Нужно ли удивляться, что я заблаговременно предчувствовал то майское предвечерье, когда передние байдаки с реестровыми вошли в Каменный Затон и примкнули к берегу в том месте, где маячило несколько всадников. Всадников было слишком мало, чтобы напугать реестровиков, к тому же полковники и есаулы каждый день ждали вестей от молодого Потоцкого, и эти всадники как раз и могли принести их. Три байдака причалили к берегу, уткнувшись носами в песок, казаки выскакивали на землю, шли вприсядку, разминая занемевшие ноги и спины. Вприсядку же приблизились к переднему всаднику, да так и окаменели все. Сидел на черном коне, сам черный и лихой, но глаза у него такие бездонно-синие, что горели они огнем уже и не человеческим и не небесным, а словно адским, и голос у него тоже как бы с потустороннего мира приглохший, насмешливый, с какой-то дьявольской хрипотцой.
- Гей вы, продажные души, невестюки, гнездюки презренные! - твердо произнося каждое слово, гремел всадник. - За сколько же продали народ свой и бога своего? Да и больно ли разбогатели за эти иудины сребреники? Говорят, что вам и платить уже перестали? Ни паны, ни король и в помыслах того не имеют. Сколько невыданной платы уже собралось у вас? Всю Речь Посполитую можно бы купить! А вы все проливаете кровь христианскую да всё ходите под ярмом полковницким? Теперь еще и против батька Хмеля пошли? Кто звал? Куда идете? Не видите своей погибели?

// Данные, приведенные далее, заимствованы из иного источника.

-- ==== Sys2Proof/Machine/Events.lean ====
section
/-!
DEFINITION. Event records and their destinations: the polled FIFO, the host DMA rings and their interrupts
(21_mailbox_interface R820 to R829), and RING_CONFIG.
-/
namespace Sys2Proof.Machine
open Sys2Proof

/-- A host ring. -/
def ring (s : Device) (k : Nat) : RingSt := Tab.get (fun _ => {}) s.host.rings k

/-- Change a host ring. -/
def modRing (k : Nat) (f : RingSt → RingSt) (s : Device) : Device :=
  modHost (fun h => { h with rings := Tab.modify (fun _ => {}) h.rings k f }) s

/-- The ring numbers. -/
def ringList : List Nat := List.range 64

/-- Bytes of an entry of a ring kind (Table 21-7). -/
def entrySize (kind : Nat) : Nat := if kind = 0 then 32 else if kind = 1 then 128 else 4096

/-- A ring is full (R825). -/
def ringFull (q : RingSt) : Bool := (q.head + 1) % q.entries = q.tail

/-- The MSI-X message of a ring, at most once per `coalesce_us` (R825, R827, Table 21-8). -/
def ringMsi (k : Nat) (s : Device) : Device :=
  let q := ring s k
  if q.vector = 0xFF then s
  else
    let free := q.coalesce = 0 || (match q.lastMsi with | none => true | some t => t + q.coalesce * US ≤ s.timing.now)
    if free then sendMsix q.vector (modRing k (fun q => { q with lastMsi := some s.timing.now, msiWaits := false }) s)
    else modRing k (fun q => { q with msiWaits := true }) s

/-- The device writes one entry: host memory, then `RING_HEAD`, then the message (R825). -/
def ringWrite (k : Nat) (bytes : List Byte) (s : Device) : Device :=
  let q := ring s k
  let s := emit (.dma (q.base + q.head * entrySize q.kind) bytes) s
  ringMsi k (modRing k (fun q => { q with head := (q.head + 1) % q.entries }) s)

/-- A coalescing interval ends with a message waiting (Table 21-8). -/
def msixCoalesceExpiry (k : Fin 64) (s : Device) : Device :=
  let q := ring s k.val
  if q.msiWaits && (match q.lastMsi with | none => true | some t => t + q.coalesce * US ≤ s.timing.now) then
    sendMsix q.vector (modRing k.val (fun q => { q with lastMsi := some s.timing.now, msiWaits := false }) s)
  else s

/-! ### Destinations (R821 to R823) -/

/-- Where a record goes: the polled FIFO (none) or a ring. -/
abbrev Dest := Option Nat

/-- The 32 bytes of an event record (Table 21-6). -/
def eventBytes (e : EventRec) (seq : Nat) : List Byte :=
  le 2 e.type ++ le 2 e.source ++ le 1 e.sev ++ le 1 e.member ++ le 2 seq ++ timeBytes e.t ++ fit 12 e.payload

/-- The destinations of a record (R821). -/
def destsOf (s : Device) (e : EventRec) : List Dest :=
  let c := e.type / 256
  let h := s.host
  let fifo := (h.fifoMask.getLsbD c && h.fifoSev ≤ e.sev) || (e.type = 0x0001 && (e.source = 2 || e.source = 3))
  (if fifo then [none] else []) ++
    ((ringList.filter fun k =>
      let q := ring s k
      q.enable && q.kind = 0 && tb q.classMask c && q.minSev ≤ e.sev).map some)

/-- The loss account of a destination. -/
def lossOf (s : Device) (d : Dest) : LossSt := match d with | none => s.host.fifoLoss | some k => (ring s k).loss

/-- Change the loss account of a destination. -/
def modLoss (d : Dest) (f : LossSt → LossSt) (s : Device) : Device :=
  match d with
  | none => modHost (fun h => { h with fifoLoss := f h.fifoLoss }) s
  | some k => modRing k (fun q => { q with loss := f q.loss }) s

/-- A destination has room for a record. -/
def hasRoom (s : Device) (d : Dest) : Bool :=
  match d with
  | none => s.host.fifo.length < 256
  | some k => !ringFull (ring s k)

/-- Write a record to a destination with its `seq`; the FIFO interrupt follows when it was empty (Table 21-5). -/
def putRecord (d : Dest) (e : EventRec) (s : Device) : Device :=
  let bytes := eventBytes e (lossOf s d).seq
  let s := modLoss d (fun l => { l with seq := wrap 16 (l.seq + 1) }) s
  match d with
  | none =>
    let empty := s.host.fifo.isEmpty
    let s := modHost (fun h => { h with fifo := h.fifo ++ [bytes] }) s
    if empty then setIrq 6 s else s
  | some k => ringWrite k bytes s

/-- A record discarded for a destination (R823); a `PTP_TS` counts in `PTP_REC_DROP` too. -/
def dropRecord (d : Dest) (e : EventRec) (s : Device) : Device :=
  let s := modLoss d (fun l => { l with count := sat 32 (l.count + 1),
                                        span := (if l.count = 0 then e.t else l.span.1, e.t) }) s
  let s := match d with
    | none => modHost (fun h => { h with fifoDrop := sat 32 (h.fifoDrop + 1) }) s
    | some k => modRing k (fun q => { q with drop := sat 32 (q.drop + 1) }) s
  let s := if e.type = 0x0904 then
      modTiming (fun t => { t with ptpRecDrop := sat 32 (t.ptpRecDrop + 1), ptpDropTick := true }) s else s
  setIrq 8 s

/-- The `EVENT_LOSS` record of a destination that has discarded records and has room again (R823, Table 22-12). -/
def writeLoss (d : Dest) (s : Device) : Device :=
  let l := lossOf s d
  if l.count = 0 || !hasRoom s d then s
  else
    let last := l.span.2
    let e : EventRec :=
      { type := 0x0002, source := 0, sev := 0, member := s.stack.stackId, t := l.span.1,
        payload := le 4 l.count ++ le 4 (last / SEC) ++ le 4 (last % SEC / NS) }
    putRecord d e (modLoss d (fun l => { l with count := 0, span := (0, 0) }) s)

/-- Deliver a record to a destination, after any `EVENT_LOSS` (R823). -/
def deliverTo (e : EventRec) (d : Dest) (s : Device) : Device :=
  let s := writeLoss d s
  if (lossOf s d).count = 0 && hasRoom s d then putRecord d e s else dropRecord d e s

/-- The firmware writes event records: it runs and MGMT is out of reset (R896). -/
def eventsRun (s : Device) : Bool :=
  s.boot.fwRuns && !(inReset s .por || inReset s .device || inReset s .mgmt)

/-- Send an event record on the stack: to the acting master with `event_fwd` (R689), and a `DEFERRED_DONE` of MB4 to
the device whose command it ends (R832). -/
def forwardEvent (e : EventRec) (s : Device) : Device :=
  if e.member ≠ s.stack.stackId then s
  else
    let bytes := eventBytes e 0
    let mine := if e.type = 0x0001 && e.source = 4 then
        s.stack.mb4Pend.find? fun q => q.2.op = rd e.payload 2 2 && q.2.seq = rd e.payload 4 2
      else none
    let s := match mine with
      | some q => sendMsg 2 q.1 bytes (modStack (fun k => { k with mb4Pend := k.mb4Pend.erase q }) s)
      | none => s
    let member := s.stack.acting = .member || s.stack.acting = .standby
    match s.stack.master with
    | some m =>
      if member && dset s 0x0D00 0 2 = 1 && (mine.map (·.1)) ≠ some m then sendMsg 2 m bytes s else s
    | none => s

/-- A record may be written now: the `DEFERRED_DONE` of a script command waits for ready (20_startup_and_nonvolatile_store
R788). -/
def mayDeliver (s : Device) (e : EventRec) : Bool := e.type ≠ 0x0001 || s.boot.stage = .ready || s.boot.stage = .stopped

/-- The oldest event record that may be written goes to its destinations (R635, R821). -/
def eventDelivery (s : Device) : Device :=
  if !eventsRun s then s
  else match s.evq.find? (mayDeliver s) with
    | none => s
    | some e =>
      let s := putEvq (s.evq.erase e) s
      let s := each (destsOf s e) (deliverTo e) s
      forwardEvent e s

/-- Room has returned at a destination (R823); 64 names the polled FIFO. -/
def eventLoss (d : Fin 65) (s : Device) : Device :=
  if !eventsRun s then s
  else if d.val = 64 then writeLoss none s
  else if (ring s d.val).enable then writeLoss (some d.val) s else s

/-- Every waiting record is discarded and counted at the destinations it would have reached (R896). -/
def dropEvents (s : Device) : Device :=
  let l := s.evq
  let s := putEvq [] s
  each l (fun e s => each (destsOf s e) (fun d s => dropRecord d e s) s) s

/-! ### Host registers of events and interrupts (Tables 21-1 and 21-5) -/

/-- A write to `IRQ_STATUS` (R828). -/
def irqStatusClear (v : BitVec 32) (s : Device) : Device :=
  irqLevel (modHost (fun h => { h with irqStatus := h.irqStatus &&& ~~~v }) s)

/-- A write to `EVT_FIFO_POP` (R822). -/
def evtFifoPop (v : BitVec 32) (s : Device) : Device :=
  if v.getLsbD 0 then modHost (fun h => { h with fifo := h.fifo.drop 1 }) s else s

/-- A read of `EVT_FIFO_DROP` returns the count and clears it (R823). -/
def evtFifoDropRead (s : Device) : Device :=
  modHost (fun h => { h with fifoDrop := 0 }) (emit (.read (BitVec.ofNat 32 s.host.fifoDrop)) s)

/-- A value lies between the present `RING_TAIL` and `RING_HEAD`, going round the ring (R825). -/
def tailOk (q : RingSt) (v : Nat) : Bool :=
  v < q.entries && (v + q.entries - q.tail) % q.entries ≤ (q.head + q.entries - q.tail) % q.entries

/-- A write to `RING_TAIL` (R825). -/
def ringTailWrite (k : Fin 64) (v : BitVec 32) (s : Device) : Device :=
  if tailOk (ring s k.val) v.toNat then modRing k.val (fun q => { q with tail := v.toNat }) s else s

/-- A read of `RING_DROP` returns the count and clears it (R823). -/
def ringDropRead (k : Fin 64) (s : Device) : Device :=
  modRing k.val (fun q => { q with drop := 0 }) (emit (.read (BitVec.ofNat 32 (ring s k.val).drop)) s)

/-! ### RING_CONFIG (R827) -/

/-- `n` is a power of two. -/
def isPow2 (n : Nat) : Bool := n = 2 ^ Nat.log2 n && n ≠ 0

/-- The bytes of a ring's configuration from offset 1 (Table 21-8). -/
def ringFields (q : RingSt) : List (Nat × List Byte) :=
  [(1, le 1 q.kind), (2, le 1 (bit q.enable)), (3, le 1 q.vector), (4, le 4 q.entries), (8, le 8 q.base),
   (16, le 4 q.classMask), (20, le 1 q.minSev), (22, le 2 q.coalesce)]

/-- The fields of a request equal the ring's present ones but for `enable`. -/
def sameRing (q : RingSt) (p : List Byte) : Bool :=
  rd p 1 1 = q.kind && rd p 3 1 = q.vector && rd p 4 4 = q.entries && rd p 8 8 = q.base && rd p 16 4 = q.classMask &&
    rd p 20 1 = q.minSev && rd p 22 2 = q.coalesce

/-- RING_CONFIG. -/
def ringConfigCmd : Cmd where
  field := fun _ r off =>
    if off = 3 then rd r.params 3 1 = 0xFF || (4 ≤ rd r.params 3 1 && rd r.params 3 1 ≤ 31)
    else if off = 4 then isPow2 (rd r.params 4 4)
    else if off = 8 then rd r.params 8 8 % 4096 = 0
    else true
  state := fun s r =>
    let q := ring s (rd r.params 0 1)
    if q.enable && !(rd r.params 2 1 = 0 && sameRing q r.params) then some (.notPermitted, 0) else none
  back := fun s r => ringFields (ring s (rd r.params 0 1))
  act := does fun r s =>
    let k := rd r.params 0 1
    let p := r.params
    if (ring s k).enable then modRing k (fun q => { q with offWaits := true }) s
    else
      modRing k (fun q =>
        let on := rd p 2 1 = 1
        { q with kind := rd p 1 1, vector := rd p 3 1, entries := rd p 4 4, base := rd p 8 8, classMask := rd p 16 4,
                 minSev := rd p 20 1, coalesce := rd p 22 2, enable := on,
                 head := if on then 0 else q.head, tail := if on then 0 else q.tail,
                 loss := if on then {} else q.loss, msiWaits := false }) s

/-- Rings whose disable takes force at this control-tick boundary: their capture readouts stop and sensing channels
that name them name none (R827). -/
def ringsOff (s : Device) : Device :=
  each (ringList.filter fun k => (ring s k).offWaits) (fun k s =>
    let kind := (ring s k).kind
    let s := modRing k (fun q => { q with enable := false, offWaits := false }) s
    if kind = 1 then
      each (List.range 64) (fun ch s =>
        let key := skey 0x0A00 0 ch 2
        if accepted s key = (k : Int) then putSetting key 0xFF .now s else s) s
    else if kind = 2 then
      each [0, 1, 2, 3] (fun i s => modCap i (fun c =>
        { c with readout := if (c.readout.map (·.1)) = some k then none else c.readout }) s) s
    else s) s

end Sys2Proof.Machine
end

Кто-то из тех, что держались позади и не поддавались неистовым чарам глаз Ганжи, крикнул без почтения:
- А ты кто такой? Чего здесь распустил язык?
- Ты! - двинулся на него конем Ганжа. - Кто ты есть, никчемный выродок? А я - Ганжа, полковник гетмана Хмельницкого! С тебя довольно? И послан к вам от самого гетмана со словом милостивым и призывным, чтобы бросали своих полковников к чертовой матери в воду на добрую прохладу, а сами присоединялись к народу своему. Ибо там, где Хмель славный, - там и народ наш украинский.
- Где же этот ваш Хмель? - послышался еще чей-то недоверчивый голос. Покажи его нам, тогда и поговорим.
- А тебе мало, что я перед тобой? - тихо спросил Ганжа. - Хочешь присмотреться ко мне внимательнее? Так подходи ближе, не бойся, я не кусаюсь! А ну-ка подходи! Ну как, казаки, чьей вы матери дети? Может, вспомните? А то мои хлопцы помогут. Весь Каменный Затон осажден моими всадниками, пушки смотрят на все ваши байдаки, а за холмами орда прячется, ждет моего свиста. Так как - биться или мириться? Принимает вас под свою руку гетман Хмельницкий, вот и идите под эту руку, а я поведу.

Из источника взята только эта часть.